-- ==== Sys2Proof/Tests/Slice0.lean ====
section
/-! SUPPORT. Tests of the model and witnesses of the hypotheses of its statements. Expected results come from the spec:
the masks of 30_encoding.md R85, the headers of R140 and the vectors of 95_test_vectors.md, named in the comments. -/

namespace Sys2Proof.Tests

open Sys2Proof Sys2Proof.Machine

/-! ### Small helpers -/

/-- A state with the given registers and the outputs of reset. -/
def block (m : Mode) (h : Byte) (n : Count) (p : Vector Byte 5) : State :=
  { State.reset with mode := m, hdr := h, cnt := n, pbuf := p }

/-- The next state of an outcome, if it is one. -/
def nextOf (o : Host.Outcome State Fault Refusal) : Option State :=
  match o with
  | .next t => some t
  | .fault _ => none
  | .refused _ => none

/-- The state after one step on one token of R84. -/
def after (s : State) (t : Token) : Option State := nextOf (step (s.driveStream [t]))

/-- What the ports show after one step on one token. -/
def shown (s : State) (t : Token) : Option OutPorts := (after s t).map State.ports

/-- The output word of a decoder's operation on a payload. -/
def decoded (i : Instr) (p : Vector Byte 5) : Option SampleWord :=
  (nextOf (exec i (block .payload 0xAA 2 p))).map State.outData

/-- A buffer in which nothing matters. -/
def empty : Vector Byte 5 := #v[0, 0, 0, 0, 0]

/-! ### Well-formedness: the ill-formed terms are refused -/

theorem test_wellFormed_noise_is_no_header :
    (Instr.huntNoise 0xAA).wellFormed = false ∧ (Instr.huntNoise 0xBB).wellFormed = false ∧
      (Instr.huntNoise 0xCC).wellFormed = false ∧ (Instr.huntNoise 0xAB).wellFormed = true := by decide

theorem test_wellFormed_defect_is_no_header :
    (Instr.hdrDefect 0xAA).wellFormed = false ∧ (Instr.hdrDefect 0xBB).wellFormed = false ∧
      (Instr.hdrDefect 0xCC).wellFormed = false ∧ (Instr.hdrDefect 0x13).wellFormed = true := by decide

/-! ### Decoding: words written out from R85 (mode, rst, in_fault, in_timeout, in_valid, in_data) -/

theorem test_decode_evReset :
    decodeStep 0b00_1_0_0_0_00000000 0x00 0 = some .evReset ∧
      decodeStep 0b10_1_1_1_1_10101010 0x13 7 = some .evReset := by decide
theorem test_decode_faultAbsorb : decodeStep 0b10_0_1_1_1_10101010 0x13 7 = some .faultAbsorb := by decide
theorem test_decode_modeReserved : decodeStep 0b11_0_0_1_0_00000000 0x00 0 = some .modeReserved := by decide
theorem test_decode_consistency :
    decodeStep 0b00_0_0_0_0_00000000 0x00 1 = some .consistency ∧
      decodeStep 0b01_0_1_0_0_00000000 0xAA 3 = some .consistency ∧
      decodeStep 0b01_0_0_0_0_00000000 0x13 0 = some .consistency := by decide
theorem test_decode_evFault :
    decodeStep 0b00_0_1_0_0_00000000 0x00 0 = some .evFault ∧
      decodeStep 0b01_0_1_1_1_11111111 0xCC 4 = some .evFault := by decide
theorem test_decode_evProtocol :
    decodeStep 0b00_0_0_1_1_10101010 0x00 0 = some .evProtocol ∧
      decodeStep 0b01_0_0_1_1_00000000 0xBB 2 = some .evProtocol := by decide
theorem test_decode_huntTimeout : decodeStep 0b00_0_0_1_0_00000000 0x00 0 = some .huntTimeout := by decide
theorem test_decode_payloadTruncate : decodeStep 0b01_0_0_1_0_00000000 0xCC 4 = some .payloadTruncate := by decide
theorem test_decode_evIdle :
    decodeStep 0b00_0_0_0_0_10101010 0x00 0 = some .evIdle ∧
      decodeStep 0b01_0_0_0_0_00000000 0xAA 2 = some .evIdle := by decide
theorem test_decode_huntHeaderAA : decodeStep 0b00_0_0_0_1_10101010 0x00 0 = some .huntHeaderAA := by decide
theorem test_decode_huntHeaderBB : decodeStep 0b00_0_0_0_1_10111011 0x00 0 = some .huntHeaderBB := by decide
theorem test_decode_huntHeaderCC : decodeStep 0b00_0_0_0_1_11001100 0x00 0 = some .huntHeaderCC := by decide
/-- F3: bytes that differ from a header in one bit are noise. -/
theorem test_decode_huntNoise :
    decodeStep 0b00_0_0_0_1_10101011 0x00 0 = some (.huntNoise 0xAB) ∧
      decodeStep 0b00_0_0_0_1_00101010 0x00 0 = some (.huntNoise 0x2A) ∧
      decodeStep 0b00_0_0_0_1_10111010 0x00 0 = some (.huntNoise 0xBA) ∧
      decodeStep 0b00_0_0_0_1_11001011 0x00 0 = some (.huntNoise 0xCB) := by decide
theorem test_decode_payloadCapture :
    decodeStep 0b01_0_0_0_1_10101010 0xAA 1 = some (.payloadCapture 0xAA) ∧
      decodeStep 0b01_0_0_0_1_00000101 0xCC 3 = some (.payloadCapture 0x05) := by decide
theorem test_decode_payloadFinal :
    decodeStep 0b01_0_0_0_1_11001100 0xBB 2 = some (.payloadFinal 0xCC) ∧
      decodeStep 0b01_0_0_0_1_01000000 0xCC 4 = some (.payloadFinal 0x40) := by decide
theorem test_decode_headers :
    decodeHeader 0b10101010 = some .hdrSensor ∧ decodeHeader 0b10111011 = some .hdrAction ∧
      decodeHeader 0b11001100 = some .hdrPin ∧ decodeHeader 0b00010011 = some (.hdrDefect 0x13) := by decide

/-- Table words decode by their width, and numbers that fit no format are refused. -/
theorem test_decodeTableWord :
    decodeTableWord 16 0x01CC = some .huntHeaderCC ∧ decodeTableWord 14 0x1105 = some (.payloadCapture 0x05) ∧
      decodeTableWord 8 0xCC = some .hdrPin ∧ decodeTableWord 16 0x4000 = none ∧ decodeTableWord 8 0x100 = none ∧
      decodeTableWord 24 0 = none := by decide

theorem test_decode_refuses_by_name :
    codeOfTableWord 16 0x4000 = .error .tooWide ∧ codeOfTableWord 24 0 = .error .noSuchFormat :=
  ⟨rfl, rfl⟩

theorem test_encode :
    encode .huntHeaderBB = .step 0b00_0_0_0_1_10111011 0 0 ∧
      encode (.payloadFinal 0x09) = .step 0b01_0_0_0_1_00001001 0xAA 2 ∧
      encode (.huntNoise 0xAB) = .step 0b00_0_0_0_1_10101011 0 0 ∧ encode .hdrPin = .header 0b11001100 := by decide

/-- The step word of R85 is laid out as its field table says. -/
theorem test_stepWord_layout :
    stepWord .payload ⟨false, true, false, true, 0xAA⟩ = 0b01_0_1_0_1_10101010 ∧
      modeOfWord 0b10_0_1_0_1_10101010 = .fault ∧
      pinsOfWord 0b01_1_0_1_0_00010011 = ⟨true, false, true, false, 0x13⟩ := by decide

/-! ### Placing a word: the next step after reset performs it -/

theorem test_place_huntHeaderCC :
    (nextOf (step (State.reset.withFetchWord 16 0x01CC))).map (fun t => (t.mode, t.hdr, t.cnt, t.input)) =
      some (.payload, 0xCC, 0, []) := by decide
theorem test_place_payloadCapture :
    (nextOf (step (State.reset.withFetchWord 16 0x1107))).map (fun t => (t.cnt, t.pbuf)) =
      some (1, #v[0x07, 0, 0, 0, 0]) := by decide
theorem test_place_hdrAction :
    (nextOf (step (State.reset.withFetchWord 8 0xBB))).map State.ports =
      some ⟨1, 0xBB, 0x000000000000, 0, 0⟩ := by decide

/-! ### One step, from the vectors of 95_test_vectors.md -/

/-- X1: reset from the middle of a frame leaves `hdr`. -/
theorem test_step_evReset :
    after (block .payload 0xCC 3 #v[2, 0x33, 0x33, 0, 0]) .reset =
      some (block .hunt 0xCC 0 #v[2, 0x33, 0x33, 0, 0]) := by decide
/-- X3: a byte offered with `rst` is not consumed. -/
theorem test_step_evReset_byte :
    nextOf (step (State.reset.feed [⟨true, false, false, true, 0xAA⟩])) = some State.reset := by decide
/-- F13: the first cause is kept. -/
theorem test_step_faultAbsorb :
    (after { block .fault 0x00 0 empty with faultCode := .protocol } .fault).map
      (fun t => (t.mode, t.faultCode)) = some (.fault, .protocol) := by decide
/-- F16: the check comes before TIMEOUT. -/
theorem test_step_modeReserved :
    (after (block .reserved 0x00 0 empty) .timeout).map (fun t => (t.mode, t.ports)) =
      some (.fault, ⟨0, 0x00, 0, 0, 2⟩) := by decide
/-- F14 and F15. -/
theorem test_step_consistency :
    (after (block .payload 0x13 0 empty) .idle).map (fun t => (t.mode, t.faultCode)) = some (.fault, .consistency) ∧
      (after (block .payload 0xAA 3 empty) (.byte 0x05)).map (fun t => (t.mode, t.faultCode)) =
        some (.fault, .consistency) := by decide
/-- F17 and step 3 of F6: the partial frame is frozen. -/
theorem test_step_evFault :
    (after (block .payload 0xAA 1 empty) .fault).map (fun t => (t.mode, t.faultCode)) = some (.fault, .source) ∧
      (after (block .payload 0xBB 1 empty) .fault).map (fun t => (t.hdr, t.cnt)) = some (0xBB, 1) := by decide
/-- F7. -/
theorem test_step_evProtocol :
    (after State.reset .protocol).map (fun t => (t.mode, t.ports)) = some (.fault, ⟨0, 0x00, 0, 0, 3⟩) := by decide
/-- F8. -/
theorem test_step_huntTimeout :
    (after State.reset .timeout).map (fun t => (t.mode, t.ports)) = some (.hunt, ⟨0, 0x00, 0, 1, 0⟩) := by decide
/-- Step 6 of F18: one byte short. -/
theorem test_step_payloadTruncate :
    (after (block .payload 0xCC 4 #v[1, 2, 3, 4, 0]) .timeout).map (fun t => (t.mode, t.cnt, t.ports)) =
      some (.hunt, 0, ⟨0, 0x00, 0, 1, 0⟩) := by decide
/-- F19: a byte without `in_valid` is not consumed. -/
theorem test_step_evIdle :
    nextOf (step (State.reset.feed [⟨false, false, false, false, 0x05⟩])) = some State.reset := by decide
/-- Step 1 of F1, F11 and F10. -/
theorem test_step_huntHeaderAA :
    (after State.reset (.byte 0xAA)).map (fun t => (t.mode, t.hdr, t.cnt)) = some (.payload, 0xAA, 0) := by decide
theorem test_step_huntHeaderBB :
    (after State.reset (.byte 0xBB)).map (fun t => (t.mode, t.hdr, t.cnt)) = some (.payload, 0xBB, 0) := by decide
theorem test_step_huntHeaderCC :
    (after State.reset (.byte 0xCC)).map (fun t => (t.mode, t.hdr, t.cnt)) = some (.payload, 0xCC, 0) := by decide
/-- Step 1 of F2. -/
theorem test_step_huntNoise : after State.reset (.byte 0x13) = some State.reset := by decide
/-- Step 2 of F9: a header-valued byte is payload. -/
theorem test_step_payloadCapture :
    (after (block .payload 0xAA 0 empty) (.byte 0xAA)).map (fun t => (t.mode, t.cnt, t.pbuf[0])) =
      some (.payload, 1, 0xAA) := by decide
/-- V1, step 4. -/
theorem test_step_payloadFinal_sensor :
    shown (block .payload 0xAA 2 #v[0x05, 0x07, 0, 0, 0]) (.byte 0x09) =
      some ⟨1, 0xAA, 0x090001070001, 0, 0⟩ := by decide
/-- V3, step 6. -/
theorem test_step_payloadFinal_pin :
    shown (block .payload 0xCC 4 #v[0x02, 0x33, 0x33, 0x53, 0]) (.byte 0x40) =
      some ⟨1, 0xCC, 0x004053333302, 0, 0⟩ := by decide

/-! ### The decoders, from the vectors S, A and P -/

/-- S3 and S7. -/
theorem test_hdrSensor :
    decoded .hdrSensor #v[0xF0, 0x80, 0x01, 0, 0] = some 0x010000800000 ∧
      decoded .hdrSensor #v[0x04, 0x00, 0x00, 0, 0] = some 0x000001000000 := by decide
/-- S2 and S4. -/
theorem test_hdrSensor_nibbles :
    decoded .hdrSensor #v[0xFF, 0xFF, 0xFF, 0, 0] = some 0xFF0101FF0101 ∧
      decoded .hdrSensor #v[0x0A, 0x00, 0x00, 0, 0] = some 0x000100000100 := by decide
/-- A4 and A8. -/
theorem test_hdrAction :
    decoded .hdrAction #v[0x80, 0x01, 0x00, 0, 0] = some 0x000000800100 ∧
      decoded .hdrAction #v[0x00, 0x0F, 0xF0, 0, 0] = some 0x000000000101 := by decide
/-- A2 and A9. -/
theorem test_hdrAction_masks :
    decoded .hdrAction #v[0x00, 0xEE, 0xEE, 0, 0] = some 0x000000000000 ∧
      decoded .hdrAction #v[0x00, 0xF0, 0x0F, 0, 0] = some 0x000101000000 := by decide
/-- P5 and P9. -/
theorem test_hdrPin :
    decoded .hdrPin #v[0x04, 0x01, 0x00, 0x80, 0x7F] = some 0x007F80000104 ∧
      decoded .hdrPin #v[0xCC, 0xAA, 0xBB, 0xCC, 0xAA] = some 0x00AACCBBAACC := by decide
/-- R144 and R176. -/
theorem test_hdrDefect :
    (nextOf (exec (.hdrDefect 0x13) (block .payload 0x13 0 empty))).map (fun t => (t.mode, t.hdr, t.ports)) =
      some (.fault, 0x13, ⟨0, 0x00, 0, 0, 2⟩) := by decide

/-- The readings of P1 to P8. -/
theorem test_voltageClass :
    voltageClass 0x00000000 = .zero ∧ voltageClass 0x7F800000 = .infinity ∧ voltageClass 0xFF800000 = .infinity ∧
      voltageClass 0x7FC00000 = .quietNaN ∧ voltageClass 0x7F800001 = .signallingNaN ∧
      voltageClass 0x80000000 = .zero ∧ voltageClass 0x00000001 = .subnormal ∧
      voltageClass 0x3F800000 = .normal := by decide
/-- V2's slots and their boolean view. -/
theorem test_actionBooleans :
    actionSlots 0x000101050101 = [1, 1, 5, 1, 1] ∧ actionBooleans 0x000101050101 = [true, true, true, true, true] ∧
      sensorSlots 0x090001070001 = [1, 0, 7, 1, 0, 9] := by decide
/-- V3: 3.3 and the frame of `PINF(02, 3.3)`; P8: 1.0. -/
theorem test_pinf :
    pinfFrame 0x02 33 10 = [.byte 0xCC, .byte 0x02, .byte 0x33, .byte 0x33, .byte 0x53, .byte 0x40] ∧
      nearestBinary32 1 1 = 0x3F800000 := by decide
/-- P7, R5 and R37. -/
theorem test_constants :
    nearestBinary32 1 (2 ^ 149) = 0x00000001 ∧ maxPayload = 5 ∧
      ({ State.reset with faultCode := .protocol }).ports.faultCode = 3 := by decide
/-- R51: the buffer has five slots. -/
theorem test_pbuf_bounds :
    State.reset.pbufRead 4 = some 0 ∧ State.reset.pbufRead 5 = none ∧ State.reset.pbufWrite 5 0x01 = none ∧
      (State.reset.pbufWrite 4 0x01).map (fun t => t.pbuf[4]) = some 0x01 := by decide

§ ASSIGNMENT
Repeat exactly the lines above from the one with "P1 to P8. -/" up to and including the one with "voltageClass 0x3F800000 = .normal". No other line belongs in the reply.

§ RESPONSE BELOW
/-- The readings of P1 to P8. -/
theorem test_voltageClass :
    voltageClass 0x00000000 = .zero ∧ voltageClass 0x7F800000 = .infinity ∧ voltageClass 0xFF800000 = .infinity ∧
      voltageClass 0x7FC00000 = .quietNaN ∧ voltageClass 0x7F800001 = .signallingNaN ∧
      voltageClass 0x80000000 = .zero ∧ voltageClass 0x00000001 = .subnormal ∧
      voltageClass 0x3F800000 = .normal := by decide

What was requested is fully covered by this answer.